_Task brief:_ Up to and including the line containing "(∀ (i : Nat) (w", set down each line of the entries below exactly, starting from the first, and leave out the rest.

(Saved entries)

/-- R86: an executed step appends one record, of the pc and registers after it; a step that ends the run by R81, R82 or R88
appends none; and so a run over straight-line words only, to the end of the program, appends one for each of them. -/
def Obligations.ExecutedStepAppendsOneRecord : Prop :=
  (∀ s t : State, step s = .next t →
    (t.status = .running ∨ t.status = .halted → ∃ r, t.trace = s.trace ++ [r] ∧ Shows r t) ∧
    (t.status = .ended ∨ t.status = .faultedFetchMisaligned ∨ t.status = .refusedDecodeError → t.trace = s.trace)) ∧
  ∀ s : State, s.status = .running → s.pc.toNat % 4 = 0 → s.pc.toNat ≤ 4 * s.program.length →
    s.program.length ≤ Config.maxProgLen →
    (∀ (i : Nat) (w : Word), s.pc.toNat / 4 ≤ i → s.program[i]? = some w → StraightLine s.cfg w) →
    ∃ t : State, Host.Core.run Sys2Proof.core (s.program.length - s.pc.toNat / 4 + 1) s = .next t ∧
      t.status = .ended ∧ t.pc.toNat = 4 * s.program.length ∧
      t.trace.length = s.trace.length + (s.program.length - s.pc.toNat / 4)

/-- A Running state always steps to a next state, and no other state does (R74, R80, R200: no word makes the core trap, and a
stopped run takes no step). That a stopped state answers the fault `notRunning` is the model's choice (log entry 5). -/
def Obligations.ExactlyRunningStatesStep : Prop :=
  ∀ s : State, (s.status = .running → ∃ t, step s = .next t) ∧ (s.status ≠ .running → step s = .fault .notRunning)

/-- R204 (marked as derived in the spec): a step that stops the run changes nothing, but for HALT's own trace record, and no
step follows it. -/
def Obligations.StopsArePrecise : Prop :=
  ∀ s t : State, step s = .next t → t.status ≠ .running →
    t.pc = s.pc ∧ RegsSameBut none s t ∧ MemSame s t ∧ t.program = s.program ∧ t.cfg = s.cfg ∧
    (t.status = .halted → ∃ r, t.trace = s.trace ++ [r] ∧ Shows r s) ∧ (t.status ≠ .halted → t.trace = s.trace) ∧
    ∀ u, step t ≠ .next u

/-- R89: a step writes at most one register, the one its rd field names, and at most one memory word: a step of an SW writes
at most the word the router names for its effective address, and a step of any other form leaves both stores as they are. -/
def Obligations.StepMakesAtMostOneUpdate : Prop :=
  ∀ s t : State, step s = .next t →
    RegsSameBut (some (rdOf s.fetchWord)) s t ∧
    (∀ f rs1 rs2 imm, s.fetched = .sw f rs1 rs2 imm →
      (∀ i, route s.cfg (effAddr (s.readReg (rs1Of s.fetchWord)) (immS s.fetchWord)) ≠ .data i →
        t.dataMem.read i = s.dataMem.read i) ∧
      ∀ i, route s.cfg (effAddr (s.readReg (rs1Of s.fetchWord)) (immS s.fetchWord)) ≠ .stack i →
        t.stackMem.read i = s.stackMem.read i) ∧
    ((∀ f rs1 rs2 imm, s.fetched ≠ .sw f rs1 rs2 imm) → t.dataMem = s.dataMem ∧ t.stackMem = s.stackMem)

/-- R54: no step changes the program store, and what is fetched does not depend on data or stack memory. -/
def Obligations.ProgramStoreIsOutOfReach : Prop :=
  (∀ s t : State, step s = .next t → t.program = s.program) ∧
  ∀ (s : State) (m m' : Memory), ((s.setDataMem m).setStackMem m').fetched = s.fetched ∧
    ((s.setDataMem m).setStackMem m').stopBeforeFetch = s.stopBeforeFetch

/-- R27, with its bound on the program length (the spec's own decision D4): a control transfer whose exact target is negative
goes to that target's two's-complement pattern, an address of at least 2^31 - 2^11, which is outside every program within the
bound, so the next step ends the run. -/
def Obligations.NegativeTargetEndsRun : Prop :=
  ∀ (s t : State) (i : Instr) (target : Int), s.status = .running → s.program.length ≤ Config.maxProgLen →
    exec i s = .next t → target < 0 →
    (∃ rd imm, i = .jal rd imm ∧ target = uint s.pc + toSigned imm) ∨
    (∃ rs1 rs2 imm, i = .beq rs1 rs2 imm ∧ s.readReg rs1 = s.readReg rs2 ∧ target = uint s.pc + toSigned imm) ∨
    (∃ rs1 rs2 imm, i = .bne rs1 rs2 imm ∧ s.readReg rs1 ≠ s.readReg rs2 ∧ target = uint s.pc + toSigned imm) ∨
    (∃ f rd rs1 imm n, i = .jalr f rd rs1 imm ∧
      n = sint (if s.cfg.jalrLinkFirst = true ∧ rd ≠ 0#5 ∧ rd = rs1 then s.pc + 4#32 else s.readReg rs1)
        + toSigned imm ∧ target = n - n % 2) →
    (t.pc.toNat : Int) = 2 ^ 32 + target ∧ 2 ^ 31 - 2 ^ 11 ≤ t.pc.toNat ∧ ∃ u, step t = .next u ∧ OnlyStops .ended t u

_Response:_
/-- R86: an executed step appends one record, of the pc and registers after it; a step that ends the run by R81, R82 or R88
appends none; and so a run over straight-line words only, to the end of the program, appends one for each of them. -/
def Obligations.ExecutedStepAppendsOneRecord : Prop :=
  (∀ s t : State, step s = .next t →
    (t.status = .running ∨ t.status = .halted → ∃ r, t.trace = s.trace ++ [r] ∧ Shows r t) ∧
    (t.status = .ended ∨ t.status = .faultedFetchMisaligned ∨ t.status = .refusedDecodeError → t.trace = s.trace)) ∧
  ∀ s : State, s.status = .running → s.pc.toNat % 4 = 0 → s.pc.toNat ≤ 4 * s.program.length →
    s.program.length ≤ Config.maxProgLen →
    (∀ (i : Nat) (w : Word), s.pc.toNat / 4 ≤ i → s.program[i]? = some w → StraightLine s.cfg w) →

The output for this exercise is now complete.